## Problem statement
Would you please transcribe, exactly as written, the lines of the entries below starting at the one that holds "is there. -/" and ending at the one that holds "Opcode.str d (i.extractLsb' 8 8) (i.extractLsb' 0 8))", both included?
[Data to examine Boundary: Start]
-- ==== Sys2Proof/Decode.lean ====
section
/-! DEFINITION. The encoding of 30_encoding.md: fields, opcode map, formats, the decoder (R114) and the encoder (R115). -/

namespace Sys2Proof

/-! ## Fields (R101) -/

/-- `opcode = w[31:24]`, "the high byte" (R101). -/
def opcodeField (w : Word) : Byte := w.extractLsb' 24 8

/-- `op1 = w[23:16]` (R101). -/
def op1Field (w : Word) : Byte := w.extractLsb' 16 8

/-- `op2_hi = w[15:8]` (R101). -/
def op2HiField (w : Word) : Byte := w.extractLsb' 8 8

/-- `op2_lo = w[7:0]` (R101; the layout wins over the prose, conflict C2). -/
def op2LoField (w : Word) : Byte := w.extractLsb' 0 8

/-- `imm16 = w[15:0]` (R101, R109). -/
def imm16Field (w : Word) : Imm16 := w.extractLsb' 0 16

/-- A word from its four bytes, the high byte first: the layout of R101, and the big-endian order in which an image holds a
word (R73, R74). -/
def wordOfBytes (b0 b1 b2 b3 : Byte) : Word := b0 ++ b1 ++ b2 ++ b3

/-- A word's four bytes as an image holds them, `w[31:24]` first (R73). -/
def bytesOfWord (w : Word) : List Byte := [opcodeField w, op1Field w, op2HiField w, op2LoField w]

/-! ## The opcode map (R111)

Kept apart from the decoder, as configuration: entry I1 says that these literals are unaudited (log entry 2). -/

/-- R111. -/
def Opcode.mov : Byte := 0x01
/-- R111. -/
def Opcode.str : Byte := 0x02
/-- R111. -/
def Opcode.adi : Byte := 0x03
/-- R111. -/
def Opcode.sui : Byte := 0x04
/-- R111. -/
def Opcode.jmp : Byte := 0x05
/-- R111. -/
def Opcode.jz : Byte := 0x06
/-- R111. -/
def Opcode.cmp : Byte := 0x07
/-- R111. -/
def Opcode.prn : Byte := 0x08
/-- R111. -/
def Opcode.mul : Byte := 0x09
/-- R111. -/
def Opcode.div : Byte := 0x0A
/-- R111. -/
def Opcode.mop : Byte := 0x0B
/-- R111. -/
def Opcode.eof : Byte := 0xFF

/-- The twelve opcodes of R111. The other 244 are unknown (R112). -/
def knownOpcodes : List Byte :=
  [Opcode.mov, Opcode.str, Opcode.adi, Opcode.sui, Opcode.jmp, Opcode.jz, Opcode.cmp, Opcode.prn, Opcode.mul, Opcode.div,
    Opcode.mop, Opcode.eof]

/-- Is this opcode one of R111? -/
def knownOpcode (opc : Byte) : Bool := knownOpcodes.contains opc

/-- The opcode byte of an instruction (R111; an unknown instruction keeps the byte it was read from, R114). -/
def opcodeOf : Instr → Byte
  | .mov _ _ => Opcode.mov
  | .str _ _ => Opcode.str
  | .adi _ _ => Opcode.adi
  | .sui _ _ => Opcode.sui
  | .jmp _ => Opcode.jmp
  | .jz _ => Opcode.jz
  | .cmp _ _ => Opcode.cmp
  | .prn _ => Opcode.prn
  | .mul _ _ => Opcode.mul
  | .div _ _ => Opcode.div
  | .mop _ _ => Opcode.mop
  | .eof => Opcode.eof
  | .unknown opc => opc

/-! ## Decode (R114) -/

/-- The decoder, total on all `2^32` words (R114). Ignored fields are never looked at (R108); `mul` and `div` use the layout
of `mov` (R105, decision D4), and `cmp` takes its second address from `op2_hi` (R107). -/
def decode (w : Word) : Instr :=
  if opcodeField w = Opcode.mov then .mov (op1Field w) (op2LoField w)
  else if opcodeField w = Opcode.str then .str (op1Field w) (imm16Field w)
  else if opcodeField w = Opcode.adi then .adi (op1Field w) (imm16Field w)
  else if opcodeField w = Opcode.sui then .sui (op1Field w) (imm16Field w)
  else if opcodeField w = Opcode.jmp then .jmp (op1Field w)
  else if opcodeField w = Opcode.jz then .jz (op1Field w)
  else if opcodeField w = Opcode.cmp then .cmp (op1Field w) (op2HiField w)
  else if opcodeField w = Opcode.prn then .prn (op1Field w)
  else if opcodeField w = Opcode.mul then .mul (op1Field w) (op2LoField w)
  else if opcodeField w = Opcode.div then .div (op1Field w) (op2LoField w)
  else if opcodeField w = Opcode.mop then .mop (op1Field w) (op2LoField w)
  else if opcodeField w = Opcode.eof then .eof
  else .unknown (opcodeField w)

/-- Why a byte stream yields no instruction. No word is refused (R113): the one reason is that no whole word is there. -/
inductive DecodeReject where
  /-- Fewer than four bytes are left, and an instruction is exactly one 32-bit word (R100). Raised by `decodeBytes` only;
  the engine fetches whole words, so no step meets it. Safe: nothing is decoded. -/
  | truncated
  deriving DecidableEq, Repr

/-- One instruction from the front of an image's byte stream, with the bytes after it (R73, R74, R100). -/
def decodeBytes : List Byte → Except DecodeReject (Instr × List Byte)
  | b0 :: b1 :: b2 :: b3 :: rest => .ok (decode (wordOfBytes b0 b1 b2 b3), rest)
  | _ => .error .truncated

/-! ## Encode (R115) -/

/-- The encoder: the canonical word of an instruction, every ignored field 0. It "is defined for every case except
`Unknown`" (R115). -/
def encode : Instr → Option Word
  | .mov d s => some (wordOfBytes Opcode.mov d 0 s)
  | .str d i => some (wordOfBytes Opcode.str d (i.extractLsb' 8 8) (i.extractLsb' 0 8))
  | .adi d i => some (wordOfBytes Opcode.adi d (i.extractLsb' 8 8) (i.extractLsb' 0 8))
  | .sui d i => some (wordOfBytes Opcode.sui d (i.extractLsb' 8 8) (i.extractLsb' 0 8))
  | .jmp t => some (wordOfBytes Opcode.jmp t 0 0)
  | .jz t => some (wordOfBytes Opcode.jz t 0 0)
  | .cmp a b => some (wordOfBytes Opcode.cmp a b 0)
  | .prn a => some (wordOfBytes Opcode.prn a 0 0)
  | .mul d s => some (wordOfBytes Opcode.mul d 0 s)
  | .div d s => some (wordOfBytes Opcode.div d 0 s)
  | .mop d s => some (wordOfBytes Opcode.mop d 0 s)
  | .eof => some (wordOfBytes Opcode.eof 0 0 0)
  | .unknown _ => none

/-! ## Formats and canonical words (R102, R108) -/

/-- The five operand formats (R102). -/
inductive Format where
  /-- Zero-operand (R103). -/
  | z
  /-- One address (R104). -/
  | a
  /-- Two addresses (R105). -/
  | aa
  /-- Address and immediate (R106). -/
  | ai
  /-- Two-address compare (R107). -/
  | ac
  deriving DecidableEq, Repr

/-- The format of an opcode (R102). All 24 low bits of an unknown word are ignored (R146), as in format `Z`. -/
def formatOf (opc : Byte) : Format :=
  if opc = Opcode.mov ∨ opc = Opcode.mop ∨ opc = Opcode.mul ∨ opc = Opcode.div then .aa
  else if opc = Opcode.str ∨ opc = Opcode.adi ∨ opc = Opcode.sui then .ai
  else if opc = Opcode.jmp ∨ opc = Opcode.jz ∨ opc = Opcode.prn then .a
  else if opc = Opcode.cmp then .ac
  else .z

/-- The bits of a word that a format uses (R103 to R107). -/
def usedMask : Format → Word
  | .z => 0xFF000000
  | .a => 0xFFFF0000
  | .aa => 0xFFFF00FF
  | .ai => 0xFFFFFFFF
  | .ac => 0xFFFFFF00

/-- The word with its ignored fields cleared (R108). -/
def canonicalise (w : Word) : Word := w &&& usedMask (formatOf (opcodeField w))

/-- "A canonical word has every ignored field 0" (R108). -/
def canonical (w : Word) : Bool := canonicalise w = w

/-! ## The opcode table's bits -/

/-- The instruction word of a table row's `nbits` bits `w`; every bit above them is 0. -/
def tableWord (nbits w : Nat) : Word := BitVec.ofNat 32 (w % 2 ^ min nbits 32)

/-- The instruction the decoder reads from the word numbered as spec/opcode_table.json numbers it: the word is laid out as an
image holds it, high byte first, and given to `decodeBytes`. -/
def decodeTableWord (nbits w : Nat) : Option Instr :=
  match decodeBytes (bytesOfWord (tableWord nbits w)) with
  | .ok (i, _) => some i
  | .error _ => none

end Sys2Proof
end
[Data to examine Boundary: End]
## Output of the exercise
/-- Why a byte stream yields no instruction. No word is refused (R113): the one reason is that no whole word is there. -/
inductive DecodeReject where
  /-- Fewer than four bytes are left, and an instruction is exactly one 32-bit word (R100). Raised by `decodeBytes` only;
  the engine fetches whole words, so no step meets it. Safe: nothing is decoded. -/
  | truncated
  deriving DecidableEq, Repr

/-- One instruction from the front of an image's byte stream, with the bytes after it (R73, R74, R100). -/
def decodeBytes : List Byte → Except DecodeReject (Instr × List Byte)
  | b0 :: b1 :: b2 :: b3 :: rest => .ok (decode (wordOfBytes b0 b1 b2 b3), rest)
  | _ => .error .truncated

/-! ## Encode (R115) -/

/-- The encoder: the canonical word of an instruction, every ignored field 0. It "is defined for every case except
`Unknown`" (R115). -/
def encode : Instr → Option Word
  | .mov d s => some (wordOfBytes Opcode.mov d 0 s)
  | .str d i => some (wordOfBytes Opcode.str d (i.extractLsb' 8 8) (i.extractLsb' 0 8))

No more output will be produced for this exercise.